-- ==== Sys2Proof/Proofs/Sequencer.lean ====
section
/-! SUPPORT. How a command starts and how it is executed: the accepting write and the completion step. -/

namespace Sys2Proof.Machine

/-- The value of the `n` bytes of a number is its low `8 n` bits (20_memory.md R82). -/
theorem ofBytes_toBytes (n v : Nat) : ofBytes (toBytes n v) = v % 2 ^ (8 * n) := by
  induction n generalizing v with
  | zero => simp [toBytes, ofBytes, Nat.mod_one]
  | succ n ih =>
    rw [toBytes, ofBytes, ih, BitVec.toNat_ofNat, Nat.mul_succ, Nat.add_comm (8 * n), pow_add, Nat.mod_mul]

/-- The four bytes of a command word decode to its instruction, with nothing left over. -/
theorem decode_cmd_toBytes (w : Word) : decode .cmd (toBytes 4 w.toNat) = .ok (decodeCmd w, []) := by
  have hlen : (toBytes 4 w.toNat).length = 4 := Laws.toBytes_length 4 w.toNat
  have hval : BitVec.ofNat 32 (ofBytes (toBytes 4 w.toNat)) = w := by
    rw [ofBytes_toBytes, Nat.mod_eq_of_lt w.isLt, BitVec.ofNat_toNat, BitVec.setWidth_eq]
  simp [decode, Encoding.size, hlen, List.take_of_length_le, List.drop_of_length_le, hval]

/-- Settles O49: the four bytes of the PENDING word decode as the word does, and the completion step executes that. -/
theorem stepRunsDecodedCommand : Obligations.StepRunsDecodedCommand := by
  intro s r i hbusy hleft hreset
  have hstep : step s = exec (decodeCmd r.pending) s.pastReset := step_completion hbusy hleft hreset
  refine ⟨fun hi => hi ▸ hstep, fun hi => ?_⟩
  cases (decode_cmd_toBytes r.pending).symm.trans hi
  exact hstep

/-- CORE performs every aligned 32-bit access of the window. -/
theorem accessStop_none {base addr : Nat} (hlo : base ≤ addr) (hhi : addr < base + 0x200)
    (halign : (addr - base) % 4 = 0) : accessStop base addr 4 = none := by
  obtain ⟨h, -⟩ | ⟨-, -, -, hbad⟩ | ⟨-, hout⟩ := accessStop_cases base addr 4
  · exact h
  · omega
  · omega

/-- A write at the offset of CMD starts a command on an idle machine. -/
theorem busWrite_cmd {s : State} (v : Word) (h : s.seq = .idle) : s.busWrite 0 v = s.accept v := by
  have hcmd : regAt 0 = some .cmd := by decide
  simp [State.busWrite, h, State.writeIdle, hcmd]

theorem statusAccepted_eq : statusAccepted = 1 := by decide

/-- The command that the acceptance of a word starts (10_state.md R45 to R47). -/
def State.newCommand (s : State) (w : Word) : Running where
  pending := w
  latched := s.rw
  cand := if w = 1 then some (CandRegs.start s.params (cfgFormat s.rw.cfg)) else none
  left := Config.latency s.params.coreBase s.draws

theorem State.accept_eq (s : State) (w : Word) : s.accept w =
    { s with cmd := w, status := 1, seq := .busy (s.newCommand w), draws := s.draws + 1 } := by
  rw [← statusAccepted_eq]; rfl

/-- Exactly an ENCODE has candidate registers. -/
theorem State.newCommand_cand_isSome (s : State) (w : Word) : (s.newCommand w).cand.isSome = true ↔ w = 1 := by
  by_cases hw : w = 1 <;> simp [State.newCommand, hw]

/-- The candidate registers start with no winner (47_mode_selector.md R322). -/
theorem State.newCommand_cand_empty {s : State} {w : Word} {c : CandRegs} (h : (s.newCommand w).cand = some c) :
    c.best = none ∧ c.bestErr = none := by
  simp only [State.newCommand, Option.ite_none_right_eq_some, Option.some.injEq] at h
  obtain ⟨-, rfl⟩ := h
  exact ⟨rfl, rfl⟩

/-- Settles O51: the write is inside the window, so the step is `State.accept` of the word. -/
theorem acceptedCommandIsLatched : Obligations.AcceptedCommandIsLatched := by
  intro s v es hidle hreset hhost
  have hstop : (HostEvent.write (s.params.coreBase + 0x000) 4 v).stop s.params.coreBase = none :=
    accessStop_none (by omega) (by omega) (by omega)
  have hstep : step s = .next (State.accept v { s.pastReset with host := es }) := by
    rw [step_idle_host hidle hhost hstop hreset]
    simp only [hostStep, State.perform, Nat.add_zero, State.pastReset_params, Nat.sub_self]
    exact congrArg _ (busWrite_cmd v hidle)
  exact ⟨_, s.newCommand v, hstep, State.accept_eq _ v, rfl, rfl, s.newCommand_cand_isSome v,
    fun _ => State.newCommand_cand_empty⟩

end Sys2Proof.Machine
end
----
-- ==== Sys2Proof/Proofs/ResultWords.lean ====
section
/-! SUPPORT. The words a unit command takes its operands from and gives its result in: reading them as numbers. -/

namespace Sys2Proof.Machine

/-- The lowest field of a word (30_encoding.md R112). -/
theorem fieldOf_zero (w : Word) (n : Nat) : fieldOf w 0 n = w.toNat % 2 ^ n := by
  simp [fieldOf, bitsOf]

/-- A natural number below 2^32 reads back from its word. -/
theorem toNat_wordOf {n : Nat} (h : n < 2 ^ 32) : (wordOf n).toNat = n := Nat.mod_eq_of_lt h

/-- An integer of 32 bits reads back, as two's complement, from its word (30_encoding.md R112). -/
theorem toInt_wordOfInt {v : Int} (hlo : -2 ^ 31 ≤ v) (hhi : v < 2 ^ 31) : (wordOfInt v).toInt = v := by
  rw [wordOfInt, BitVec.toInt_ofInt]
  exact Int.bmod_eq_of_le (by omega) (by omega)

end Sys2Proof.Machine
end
----
Problem to solve → Output only an exact transcription of the lines above from the one with "-- ==== Sys2Proof/Proofs/Sequencer.lean" up to and including the one with "theorem ofBytes_toBytes (n".

Solved exercise →
-- ==== Sys2Proof/Proofs/Sequencer.lean ====
section
/-! SUPPORT. How a command starts and how it is executed: the accepting write and the completion step. -/

namespace Sys2Proof.Machine

/-- The value of the `n` bytes of a number is its low `8 n` bits (20_memory.md R82). -/
theorem ofBytes_toBytes (n v : Nat) : ofBytes (toBytes n v) = v % 2 ^ (8 * n) := by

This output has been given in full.